The East African Community (EAC) and the Intergovernmental Authority on Development (Igad), two critical RECs in East Africa and the Horn of Africa have an unprecedented opportunity to join forces, leveraging their respective strengths to drive sustainable peace and development and advance regional economic integration and promote the African Continental Free Trade Area (AfCFTA).
Already, four of the eight Igad member states are also members of the EAC and, with Ethiopia and Sudan showing interest, the new unified bloc would be formidable.
Igad’s strength lies in regional peacemaking, preventive diplomacy, security, and resilience, especially in a region plagued by protracted conflicts, climate challenges, and humanitarian crises. The EAC, on the other hand, has made remarkable strides in economic integration, exemplified by its Customs Union, Common Market, and ongoing efforts toward a monetary union. Combining these comparative advantages would create a formidable entity capable of addressing complex challenges holistically.
Imagine a REC that pairs Igad’s conflict resolution strengths with the EAC’s diplomatic standing and robust economic framework. Member states of both are also contributing troops to peacekeeping missions. Such a fusion would streamline efforts to create a peaceful and economically prosperous region, addressing the root causes of instability while simultaneously promoting trade investment and regional cooperation.
These strengths will be harnessed to deal with inter-state tensions that we are currently witnessing, including between Ethiopia and Somalia over the Somaliland MoU, strained relations between Djibouti and Eritrea, and the continually deteriorating relations between Eritrea and Ethiopia.
The global economy experienced as a result of the COVID-19 pandemic, compounded by the Ukraine war and competing global crises, has strained donor countries and reduced financial contributions to multilateral organisations and African RECs. Member states, many of which are grappling with fiscal constraints, are increasingly unable to fill this gap, failing to make timely contributions, which is in turn affecting key mandate areas of Igad and EAC, and staff morale.
A merger between Igad and EAC would alleviate this financial pressure by eliminating redundancies. Shared administrative systems, integrated programmes, and a unified leadership structure would optimise resources, enabling the new REC to achieve more with less. Staff rationalisation, while sensitive, is a necessary step to ensure that limited funds are channelled toward impactful initiatives rather than duplicative overheads.
The African Union (AU) envisions a fully integrated Africa, with RECs serving as the building blocks of the AfCFTA. A unified EAC-Igad entity would become a powerhouse for regional integration, unlocking economies of scale and harmonising policies across a wider geographical and economic landscape.
This merger would enhance the implementation of the AfCFTA by creating a larger, more cohesive market that attracts investment, fosters innovation, and increases competitiveness. By aligning trade policies, infrastructure projects, and regulatory frameworks, the new REC could serve as a model for others, accelerating continental integration.
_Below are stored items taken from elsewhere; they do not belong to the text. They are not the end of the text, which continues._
-- ==== Sys2Proof/Machine/Hubs.lean ====
section
/-!
DEFINITION. Translation structures, shootdowns and leases (R223 to R235, R358), carve changes (R239 to R242), soft errors
(R247), hotness sampling (R249 to R251), page migration (R248), pool segments (R423).
-/
namespace Sys2Proof.Machine

/-! ## Walks and leases (R224, R229, R233, R234) -/

/-- PAGE_WALK (R224, R225): a walk for a task, whose failure aborts it. A walk for a fetch that finds no X aborts nothing:
the fetch faults (R37). -/
def execPageWalk (task : Word) (core : Nat) (va : Word) (acc : Access) (s : State) : Host.Outcome State Fault Refusal :=
  match findTask s task with
  | none => .next s
  | some t =>
    let sp := taskSpace s t
    if pathAt sp va.toNat ≠ .paged then .next s
    else
      match walk s core sp va.toNat acc with
      | .ok (_, s) => .next s
      | .error (.page k) => .next (abortOn s task (some core) (.pageFault va k))
      | .error _ => .next s
/-- Entries of a unit that have expired are gone (R229). -/
def dropExpired (s : State) (u : TlbUnit) : State :=
  match u with
  | .core k =>
    let c := getCore s k
    putCore s k { c with tlb := c.tlb.filter fun e => decide (s.bell < e.expiry) }
  | .die d =>
    { s with
      dieTlb := s.dieTlb.map fun e => if e.1 = d then (d, e.2.filter fun x => decide (s.bell < x.expiry)) else e
      walkCache := s.walkCache.map fun e => if e.1 = d then (d, e.2.filter fun x => decide (s.bell < x.expiry)) else e
      grantCache := s.grantCache.map fun e => if e.1 = d then (d, e.2.filter fun g => g.expiry.all fun u => decide (s.bell < u)) else e }
/-- LEASE_EXPIRE (R229). -/
def execLeaseExpire (unit : TlbUnit) (s : State) : Host.Outcome State Fault Refusal := .next (dropExpired s unit)
/-- The grant of a returned access is not used again. -/
def dropGrant (s : State) (o : RemoteOut) : State :=
  { s with grantCache := s.grantCache.map fun e =>
      if e.1 = o.die then (e.1, e.2.filter fun g => !(g.target == o.target && g.slot == o.body.slot && g.expiry == o.body.expiry)) else e }
/-- HUB_RETURN_EXPIRED (R229): a request to another package comes back, and is translated again and sent once more; later ones to
its line are held behind it. An access inside this package whose translation has expired is walked again where it is performed
(`placesNow`). -/
def execHubReturnExpired (id : Nat) (s : State) : Host.Outcome State Fault Refusal :=
  match s.remote.find? fun o => o.req == id with
  | none => .next s
  | some o =>
    let s := dropGrant s o
    .next (sendHeld { s with remote := s.remote.map fun x => if x.req == id then unsent x else x })
/-- Every entry of a unit is gone (R233). -/
def dropAll (s : State) (u : TlbUnit) : State :=
  match u with
  | .core k => putCore s k { getCore s k with tlb := [] }
  | .die d => { s with dieTlb := dropKey s.dieTlb d, walkCache := dropKey s.walkCache d, grantCache := dropKey s.grantCache d }
/-- BELL_SKEW_DETECT (R233): the unit's bell differs from its die's reference by more than 100 ns. It discards its entries and uses
none; the event is logged and counted. -/
def execBellSkewDetect (r : SkewReport) (s : State) : Host.Outcome State Fault Refusal :=
  if isSkewed s r.unit || decide (r.diff ≤ 100) then .next s
  else
    let s := dropAll { s with skewed := s.skewed ++ [r.unit] } r.unit
    let s := { s with mgmt := { s.mgmt with skewEvents := s.mgmt.skewEvents + 1 } }
    .next (addLog s .leaseSkew (match r.unit with
      | .core k => BitVec.ofNat 64 k
      | .die d => BitVec.ofNat 64 (2 ^ 32 + d)))
/-- SKEW_RECOVERY (R233): the difference has been 50 ns or less since a bell 10 µs ago. -/
def execSkewRecovery (r : SkewReport) (s : State) : Host.Outcome State Fault Refusal :=
  if r.diff ≤ 50 ∧ r.since.toNat + 10000 ≤ s.bell.toNat then .next { s with skewed := s.skewed.filter fun u => !(u == r.unit) }
  else .next s
/-- How a transfer uses the page of an address. -/
def flightAccess (f : Flight) (va : Word) : Access :=
  match f.kind with
  | .copy c =>
    if (dstRows c).any fun r => decide (r.1 / 4096 ≤ Int.ofNat (va.toNat / 4096)) &&
        decide (Int.ofNat (va.toNat / 4096) ≤ (r.1 + Int.ofNat r.2 - 1) / 4096) then .store else .load
  | _ => .load
/-- TRANSLATION_RENEWAL (R234): a fresh walk; a page that is no longer present aborts the task. -/
def execTranslationRenewal (id : Nat) (va : Word) (s : State) : Host.Outcome State Fault Refusal :=
  match findFlight s id with
  | none => .next s
  | some f =>
    let sp := taskSpace s (flightTask s f)
    if pathAt sp va.toNat ≠ .paged then .next s
    else
      match walk s f.core sp va.toNat (flightAccess f va) with
      | .ok (_, s) => .next s
      | .error e => .next (copyFail s f va e)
The road to integration is not without obstacles. Political will, divergent institutional mandates, and the complexity of harmonising systems pose significant challenges. However, these hurdles are surmountable through inclusive dialogue, strong leadership, and a phased approach to integration.
Member states must prioritise the long-term benefits of unity over short-term political considerations. Civil society, the private sector, the youth, and international partners also have a critical role to play in advocating for and supporting this transformative initiative.
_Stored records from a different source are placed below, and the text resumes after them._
/-! ## Retirement (R204, R305) -/

/-- Has a running task nothing left to do, its staging landed, since the storers read what the loaders wrote (R209, R278)? -/
def retireDue (s : State) (t : Task) : Bool :=
  t.phase == .running && allExited s t && stagingDone t && !(s.flights.any fun f => f.task == t.id)
/-- TASK_RETIRE (R305, 1 and 2): the hold is published. -/
def execTaskRetire (task : Word) (s : State) : Host.Outcome State Fault Refusal :=
  match findTask s task with
  | none => .next s
  | some t =>
    if retireDue s t then
      match publishHold s t with
      | .ok (s, t) => .next (putTask s { t with phase := .storing })
      | .error (va, e) => .next (engineFault s t va e)
    else .next s
/-- TASK_RETIRE_RELEASE (R305, 2 and 3): the storers write, everything is released, the records are delivered. -/
def execTaskRetireRelease (task : Word) (s : State) : Host.Outcome State Fault Refusal :=
  match findTask s task with
  | none => .next s
  | some t =>
    if t.phase ≠ .storing ∨ t.conds.contains .page then .next s else .next (storeOut s t)

/-! ## Aborts, checkpoints, halts (R307, R331, R376 to R379) -/

/-- TASK_ABORT (R307). -/
def execTaskAbort (task : Word) (cause : AbortCause) (s : State) : Host.Outcome State Fault Refusal :=
  .next (abortTask s task cause)
/-- TEAM_HALT (R376, R377). -/
def execTeamHalt (task : Word) (why : HaltWhy) (s : State) : Host.Outcome State Fault Refusal :=
  match findTask s task with
  | none => .next s
  | some t =>
    match why with
    | .abort => .next (abortTask s task .requeue)
    | .machineCheck => .next (machineAbort s task (taskCore t 0).phys 0 1 0)
    | why => .next (haltTask s t why)
/-- Are the waits of R338 over for every bench of a halted task: loads (but remote and held ones), copies and matrix
instructions have completed, stores have been accepted here and acknowledged elsewhere, so that the publication covers them
(R202), and posts already sent have come back (R414)? -/
def ckptClear (s : State) (t : Task) : Bool :=
  (s.flights.all fun f => f.task != t.id ||
    match f.kind with
    | .remoteStore _ _ => false
    | _ => !savingWaits s 0 f) &&
  !(s.board.any fun b => b.2.queue.any fun q => q.task == t.id && q.sent.isSome) &&
  t.cores.all fun c => !runOf s c.phys t.id
/-- The seats that wait for the checkpoint go on. -/
def freeCkptSeats (b : Bench) : Bench :=
  { b with seats := b.seats.map fun x => match x.state with
      | .blocked .ckpt => { x with state := .eligible }
      | _ => x }
/-- CHECKPOINT_COMPLETE (R331, steps 2 to 6; R332): the image is written and becomes the restart image, the hold is
published, the records are delivered; then the benches resume, or the halt takes its course. -/
def execCheckpointComplete (task : Word) (s : State) : Host.Outcome State Fault Refusal :=
  match findTask s task with
  | none => .next s
  | some t =>
    if !ckptPending t || !ckptClear s t then .next s
    else
      match takeCheckpoint s t with
      | .error (va, e) => .next (engineFault s t va e)
      | .ok (s, t) =>
        let rest := (haltReasons t).filter fun w => !(w == HaltWhy.checkpoint)
        let s := onBenches s t freeCkptSeats
        match rest with
        | [] => .next (resumeTask s { t with ckptSeats := [], haltQ := [] })
        | w :: ws => .next (saveRunEnded (putTask s { t with ckptSeats := [], phase := .halted w, haltQ := ws }) task)
/-- Is a task blocked as R327 says: a live seat, and every live seat in `send`, `recv`, `xcall` or `sysc`? -/
def endpointBlocked (s : State) (t : Task) : Bool :=
  let live := ((taskSeats s t).map (·.2)).filter fun x => !(x.state == .exited)
  t.phase == .running && !live.isEmpty && live.all fun x =>
    match x.state with
    | .blocked (.send _) => true
    | .blocked (.recv _ _ _ _ _ _) => true
    | .blocked (.xcall _ _ _ _ _ _ _) => true
    | .blocked (.sysc _ _ _ _ _ _ _ _) => true
    | _ => false
/-- PARK_BLOCKED_TASK (R327). -/
def execParkBlockedTask (task : Word) (s : State) : Host.Outcome State Fault Refusal :=
  match findTask s task with
  | none => .next s
  | some t =>
    if endpointBlocked s t && t.blockedSince != 0 && decide (t.blockedSince.toNat + 4000 ≤ s.bell.toNat) then
      .next (haltTask s t .parkBlocked)
    else .next s
/-- PARKED_DELIVERY (R327): what reaches a parked seat is written into its image. -/
def execParkedDelivery (task : Word) (coreT benchT seat : Nat) (d : Delivery) (s : State) :
    Host.Outcome State Fault Refusal :=
  match findTask s task with
  | none => .next s
  | some t =>
    match lookupKey t.savedWaits ⟨coreT, benchT, seat⟩ with
    | some w => if t.saved then .next (deliverSaved s t ⟨coreT, benchT, seat⟩ w d) else .next s
    | none => .next s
The time for EAC and Igad to join forces is now. By merging into a single REC, they would pool their strengths, optimise resources, and position themselves as a driving force for regional and continental integration. In doing so, they would not only secure a prosperous future for their citizens and member states but also advance the broader vision of an integrated and thriving Africa.
As the world grapples with crises, Africa must look inward, embracing the power of unity to achieve its potential. A combined Igad-EAC is the bold step forward that the continent needs.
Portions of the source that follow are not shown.